Voor het huis in de Rochussenstraat, waar hij zijn laatste tijd in Rotterdam doorbracht, liggen drie gouden tegeltjes. Deze ‘Stolpersteine’ liggen overal in het centrum van Rotterdam voor de mensen die werden gedeporteerd. Op 14 mei 2018, bij de herdenking van het bombardement, kreeg Tuschinski speciale aandacht. Die dag werd de documentaire ‘De Hoge Vlucht van Abraham Tuschinski’ van Arthur Bueno vertoond in LantarenVenster.

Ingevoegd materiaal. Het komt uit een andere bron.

-- ==== Sys2Proof/Tests/Slice0.lean ====
section
/-! SUPPORT. Tests. The expected results are those of 95_test_vectors.md (the vector's name stands beside each test) or are
worked by hand from the rule cited. Then, for each statement with hypotheses, a named witness that meets them. -/

namespace Sys2Proof.Tests

open Sys2Proof Sys2Proof.Machine

/-! ### Helpers -/

/-- The state of an outcome, if it has one. -/
def after (o : Host.Outcome State Fault Refusal) : Option State :=
  match o with
  | .next s => some s
  | .fault _ => none
  | .refused _ => none

/-- The refusal of an outcome, if it is one. -/
def stop (o : Host.Outcome State Fault Refusal) : Option Refusal :=
  match o with
  | .next _ => none
  | .fault _ => none
  | .refused r => some r

/-- The bytes `11 22 33 44 55 66 77 88` at 0x1000 (95_test_vectors.md section 2.7). -/
def bytesAt1000 : Memory :=
  [⟨0x1000, 0x11⟩, ⟨0x1001, 0x22⟩, ⟨0x1002, 0x33⟩, ⟨0x1003, 0x44⟩] ++
  [⟨0x1004, 0x55⟩, ⟨0x1005, 0x66⟩, ⟨0x1006, 0x77⟩, ⟨0x1007, 0x88⟩]

/-- A channel whose window and working copies hold the same SOURCE, TARGET and SIZE. -/
def channel (source target size control : Word) (ctrl : Bool) (offset : Word) (irq : Bool) : Channel :=
  ⟨⟨source, target, size, control⟩, ⟨source, target, size, ctrl⟩, offset, irq⟩

/-- The reset state with the two channels and the memory given. -/
def machine (ch1 ch2 : Channel) : State := { State.reset with ch1 := ch1, ch2 := ch2, mem := bytesAt1000 }

/-- Armed, not yet latched (V-LAT2). -/
def armed : Channel := ⟨⟨0x1000, 0x2000, 8, 1⟩, ⟨0, 0, 0, false⟩, 0, false⟩

/-- Armed with SIZE 0 (V-LAT4, V-ZERO). -/
def armedEmpty : Channel := ⟨⟨0x1000, 0x2000, 0, 7⟩, ⟨0, 0, 0, false⟩, 0, false⟩

/-- At the first word of eight bytes (V-STP0). -/
def atStart : Channel := channel 0x1000 0x2000 8 1 true 0 false

/-- At the second word of eight bytes (V-STP1). -/
def atSecond : Channel := channel 0x1000 0x2000 8 1 true 4 false

/-- Complete, the line not yet true (V-SIG0). -/
def copied : Channel := channel 0x1000 0x2000 8 1 true 8 false

/-- Complete with the line true (V-SIG1). -/
def signalling : Channel := channel 0x1000 0x2000 8 1 true 8 true

/-- Complete with the line true and the acknowledge written (V-SIG2). -/
def acknowledged : Channel := channel 0x1000 0x2000 8 0 true 8 true

/-- Unconfigured with the line still true (V-LAT3). -/
def falling : Channel := channel 0x1000 0x2000 8 0 false 8 true

/-- Its read and its write lie in the block's own window (R68). -/
def inOwnWindow : Channel := channel 0x40000000 0x4000001C 4 1 true 0 false

/-- Another master writes one byte before each of two transactions; the second is not serviced (R66, R69). -/
def twoTurns : List Turn := [⟨[(0x1004, 0xAA)], true⟩, ⟨[(0x2005, 0xBB)], false⟩]

/-- Armed in the window, not latched; the range starts 4 bytes below the register window and its second word is in it. -/
def reachingWindow : Channel := ⟨⟨0x1000, 0x3FFFFFFC, 8, 1⟩, ⟨0, 0, 0, false⟩, 0, false⟩
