-- ==== Sys2Proof/Syntax.lean ====
section
/-!
DEFINITION. The commands of the ZR9-P56 package: Instr, one constructor per row of spec/opcode_table.json, and the
types of their operands.
-/
namespace Sys2Proof

/-- What goes wrong in the storage or the array while a queue head's work runs (R98, R115, R123, R282): nothing, n
corrected accumulator reads, n corrected Tier S reads of a bank, a double-bit error in the Tier S word holding an
address, a flip of the bits of mask in the column sum of row i, column c, or an error in the operand-cache line holding the
n-th line of an access (R180). Errors that are core faults by themselves
arrive as CORE_FAULT. -/
inductive IssueErr where
  | none
  | accCe (n : Fin 4096)
  | tsCe (bank : Fin 64) (n : Fin 4096)
  | tsUe (addr : BitVec 33)
  | sumFlip (i : Fin 1024) (c : Fin 256) (mask : Word)
  | tcLine (n : Fin 1024)
deriving DecidableEq, Repr

/-- Kinds of requests at a placement agent (R293): a read, a write, a write-back of a dirty line. -/
inductive ReqKind where
  | read | write | writeBack
deriving DecidableEq, Repr

/-- A request to one 128 B line as it reaches a placement agent (R293, R483): the requester's own tag for its answer, its
stream identifier, its CTXID, the line (system address ÷ 128), and a write's byte mask and data. -/
structure AReq where
  tag : Half
  sid : Half
  ctx : Half
  kind : ReqKind
  line : BitVec 45
  mask : BitVec 128
  data : BitVec 1024
deriving DecidableEq, Repr

/-- What reading a DRAM line meets (R341, R372): no error, errors in some symbols, or an error beyond correction. -/
inductive MemErr where
  | none
  | symbols (at_ : List (Fin 160))
  | ue
deriving DecidableEq, Repr

/-- What a tier did not answer in time (R301, R302): a forwarded request by its tag, or the commit writes of an exchange
engine of a die. -/
inductive TmoTarget where
  | request (tag : Half)
  | commit (ld : LD) (eng : Fin 4)
deriving DecidableEq, Repr

/-- A holder of cached lines that a home snoops (R469): a hart's core, a root port, a core's operand cache. -/
inductive Holder where
  | hart (h : HartId)
  | rport (p : RPort)
  | tcache (pd : PD) (mc : MC)
deriving DecidableEq, Repr

/-- What the read of a directory entry meets (R488): no error, a corrected one, an uncorrectable one. -/
inductive DirErr where
  | none
  | ce
  | ue
deriving DecidableEq, Repr

/-- AMO operations of the A extension. -/
inductive AmoOp where
  | swap | add | xor | and | or | min | max | minu | maxu
deriving DecidableEq, Repr

/-- What a hart's memory access is (R446, R452). -/
inductive HartOp where
  | load | fetch | store | amo (op : AmoOp) | lr | sc
deriving DecidableEq, Repr

/-- A span of a descriptor's memory side (R400): its lowest byte, its length, and whether the side is written. -/
structure Span where
  va : DWord
  len : BitVec 48
  write : Bool
deriving DecidableEq, Repr

/-- Requester classes of a translation (R413). -/
inductive XClass where
  | tcache | mvr | ringMove | ringInline | carousel | pcie
deriving DecidableEq, Repr

/-- How a tier fails to answer an access (R302): not at all, with uncorrectable data, not in time. -/
inductive TierFail where
  | none | readError | timeout
deriving DecidableEq, Repr

/-- What the completions of a read through a PCIe window bring (R609): data, none within the time-out, or UR, CA, RRS after
1 s or poison. -/
inductive WinAns where
  | data (d : BitVec 32768)
  | timeout
  | failed
deriving DecidableEq, Repr

/-- Where a piece of a mover's work comes from (R332): an MVR slot, a ring slot, a Carousel record in flight. -/
inductive MvSrc where
  | mvr (slot : Fin 8)
  | ring (slot : Fin 4)
  | carousel (slot : Fin 8)
deriving DecidableEq, Repr

/-- What a piece meets (R332, R333): a tier's failure, a double-bit error in Tier S, the answer of a window. -/
structure PieceErr where
  tier : TierFail
  ue : Option (BitVec 33)
  win : WinAns
deriving DecidableEq, Repr

/-- The header of a sync token (R504). -/
structure TokHdr where
  hops : Byte
  origin : Half
  partId : Word
  step : DWord
deriving DecidableEq, Repr

/-- The body of GATHER and RELEASE (R505). -/
structure GatherBody where
  stretch : Word
  cats : Byte
  flags : Byte
  ratio : Byte
  trapStep : DWord
  trapSbeat : Word
  trapLc : Half
  trapDev : Half
  trapCount : Half
  contrib : Half
  reason : Word
deriving DecidableEq, Repr

/-- The body of START_GATHER (R504). -/
structure StartBody where
  buildId : DWord
  hdrCrc : Word
  jobSteps : DWord
  descCrc : Word
  contrib : Half
deriving DecidableEq, Repr

/-- The body of RESUME (R539). -/
structure ResumeBody where
  decision : Byte
  code : Byte
  attempt : Byte
  cats : Byte
  m : Word
  t0 : DWord
deriving DecidableEq, Repr

/-- The body of IDENT (R504). -/
structure IdentBody where
  partId : Word
  xm1 : BitVec 3
  ym1 : BitVec 3
  zm1 : BitVec 3
  x : BitVec 3
  y : BitVec 3
  z : BitVec 3
  port : BitVec 3
  device : Half
deriving DecidableEq, Repr

/-- How a training ends (R497, R498): with the partner's IDENT, the token latency in ns, the lanes that L8 replaced in each
direction and whether the stored parameters sufficed; a lane that cannot be replaced; a reference out of range. -/
inductive TrainOut where
  | up (ident : IdentBody) (latency : BitVec 10) (spareTx spareRx : Option (Fin 8)) (fromStore : Bool)
  | laneFail
  | reference
deriving DecidableEq, Repr

/-- Causes of a link fault (R520). -/
inductive LinkCause where
  | fecUe | lockLost | alignLost | overflow
deriving DecidableEq, Repr

/-- A core fault that a detector found (R524, R528): its KIND, indexes, bank, checksums, PC and TILE_ID. -/
structure CoreFaultArg where
  kind : Byte
  index : BitVec 10
  index2 : BitVec 10
  bank : Bool
  p : DWord
  q : DWord
  pc : BitVec 14
  tile : Half
deriving DecidableEq, Repr

/-- What a core's watchdog found (R525, R528). -/
inductive WdQueue where
  | lq | sq | dq | vq | mq | dispatch
deriving DecidableEq, Repr

/-- Die faults (R524): a Midway router, the Turnstile block, the checkpoint store, the control cluster. -/
inductive DieFault where
  | router | turnstile | checkpoint | cluster
deriving DecidableEq, Repr

/-- A token's body (R504). -/
inductive TokBody where
  | gather (b : GatherBody)
  | release (b : GatherBody)
  | hold (cause : Byte) (beat : Word) (detail : DWord)
  | resume (b : ResumeBody)
  | startGather (b : StartBody)
  | startRelease (result : Byte) (t0 : DWord)
  | trapRecord (rec_ : BitVec 256)
  | formGather (contrib : Half)
  | formRelease
  | lpReq
  | lpAck
  | ident (b : IdentBody)
deriving DecidableEq, Repr

/-- A token. -/
structure Tok where
  hdr : TokHdr
  body : TokBody
deriving DecidableEq, Repr

/-- A DATA flit (R494): PARITY, LAST, SLOT, SEQ and the 640 B payload. -/
structure Flit where
  parity : Bool
  last : Bool
  slot : BitVec 12
  seq : BitVec 3
  payload : BitVec 5120
deriving DecidableEq, Repr

/-- An inbound TLP (R610): a memory read, a memory write with its Relaxed Ordering attribute, a kind that the port does not
support, posted or not. -/
inductive InTlp where
  | read (len : Fin 4097)
  | write (len : Fin 513) (data : BitVec 4096) (relaxed : Bool)
  | unsupported (posted : Bool)
deriving DecidableEq, Repr

/-- What a completion brings (R609); rrs: whether 1 s has passed since the request. -/
inductive CplSt where
  | ok
  | ur
  | ca
  | rrs (after1s : Bool)
  | poisoned
deriving DecidableEq, Repr

/-- Messages of an endpoint that the port records (R606). -/
inductive EpMsg where
  | correctable | nonFatal | fatal | pme
deriving DecidableEq, Repr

Verder zijn er meerdere tentoonstellingen in de stad waarin hij een rol speelt. In Museum Rotterdam is de expositie over Hotel New York en de Holland-Amerika Lijn waarin hij wordt herinnerd als doorvaarder die in de havenstad bleef hangen. Hij kreeg ook een eigen tentoonstelling in Verhalenhuis Belvedère op Katendrecht. Op de Kaap werd ook een muziekvoorstelling van Arie van der Krogt en Iris van der Lee gewijd aan de veelzijdigheid en het manische doorzettingsvermogen van de Rotterdamse held. En de Tuschinskistraat in de nieuw te bouwen wijk Little C is een blijvende herwaardering. Tuschinski gaf Amsterdam dan wel de mooiste bioscoop van ons land, hij was toch vooral Rotterdammer.